Five years later, when Margot and I first got to know one another, we were out for Sunday lunch one day and it struck me to ask her, ‘You didn’t go to university in Exeter, did you, and had a boyfriend called Mitch?’
Margot’s mouth dropped open. ‘You’re that Sue?’
‘And you’re that Margot?’
What a coincidence! Margot and I became great friends, like the sisters that we never had. We are still incredibly close to this day.
I think that I was at my most politically active at this time. Ted Heath was the prime minister and we were heading towards the time of the three-day week. Looking back, things were very austere at that time. The country was gripped by uncertainty. Unemployment and inflation were high; strikes were weekly. There was a real feeling that the government had no idea what it was like for normal, working people to make ends meet. Sounds familiar, doesn’t it? But I think that there seemed to be even less hope for the future then than there is now. Demonstrations were commonplace and I would take part readily. I have always been a big believer in giving a voice to those who do not have one.
Throughout my time as an actress I have been a member of Equity but in the seventies and eighties I was very active in the movement. We would make the journey to the AGM every year in London and in the earlier years it was a family affair with a real air of chaos about it. People would bring their children and their animals. The playwright David Holman would bring his dog Billybags with him, who would trot across the seats and plonk himself down in the lap of the first person he took a shine to. These meetings were a time to catch up with old friends, to spot famous people and generally have a gossip. But as the years progressed, the divides within Equity became more and more pronounced and the meetings more passionate. We wanted change.
The situation at the time was a ridiculous catch-22 for new actors. In order to work as an actor you needed an Equity card, in order to gain an Equity card you needed to prove you had worked as an actor. So for anyone wanting to get into the business there were hoops to be jumped through that to me seemed so unnecessary. Young people had to go off and perform in pubs and clubs, anywhere, just to show they had done something and then they could begin the slow process to being deemed worthy of an Equity card.

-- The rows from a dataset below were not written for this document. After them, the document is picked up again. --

-- ==== Sys2Proof/Machine/Utility.lean ====
section
/-! DEFINITION. The utility commands of 40_utilities.md: NOP, ZEROIZE, CT_COMPARE. -/

namespace Sys2Proof.Machine

/-- The outcomes of this machine. -/
abbrev Result := Host.Outcome State Fault Refusal

/-- NOP (R190). -/
def execNop (s : State) : Result := .next (s.finish 0)

/-- The state with both key schedules unloaded and every sink context closed (R191). -/
def State.zeroize (s : State) : State :=
  { s with
    kse := .unloaded, ksd := .unloaded,
    sha256 := .closed (.zero 32), sha512 := .closed (.zero 64), blake2s := .closed .zero,
    poly1305 := .closed .zero, hmac := .closed .zero }

/-- ZEROIZE (R191). -/
def execZeroize (s : State) : Result := .next (s.zeroize.finish 0)

/-- CT_COMPARE (R192). -/
def execCtCompare (s : State) : Result :=
  match firstError [s.addressCheck [s.srcRegion, s.cmpRegion]] with
  | some e => .next (s.raise e)
  | none =>
    let equal := ctEq (s.input s.srcRegion) (s.input s.cmpRegion)
    .next ({ s with eqFlag := equal }.finish 0)

end Sys2Proof.Machine
end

I was very passionate about Equity, and still am. I feel that there has to be a union that will step in to represent actors if they are being unfairly treated at work and in pay. However, this wish for change had us labelled as ‘Reds under the bed’. Equity was a professional union – mor
e of an association that protected the current members’ interests – and most of the old guard wanted to keep it that way. I, and many of the younger actors coming through at the time, wanted Equity to change to form a branch and delegate structure. This would mean that more power would be given to people in the region where they lived and they would have a representative to whom they could go to air any grievances. Vanessa Redgrave often spoke on this issue and at one AGM she stood up to speak. A whisper travelled through the auditorium. Then, as she spoke passionately about the need for change, a chant began: ‘Red Queen, Red Queen, Red Queen…’ It became louder and louder, people were heckling her, but she remained composed and finished what she had to say. It was quite barbaric to witness, these socalled ‘professionals’ giving someone such a hard time for voicing her opinion.
Seated behind me on this occasion was a lady who was smartly dressed with a pillbox hat on. She had brought her knitting to keep her occupied. Her friend was sitting next to her, rummaging in a bag of boiled sweets. If you imagine Les Dawson and Roy Barraclough as Cissie and Ada then you wouldn’t be far wrong. The woman who was knitting leaned over, her needles still clacking together, and said to her friend, ‘They go on these package holidays to Russia and come back with their heads full of these ideas.’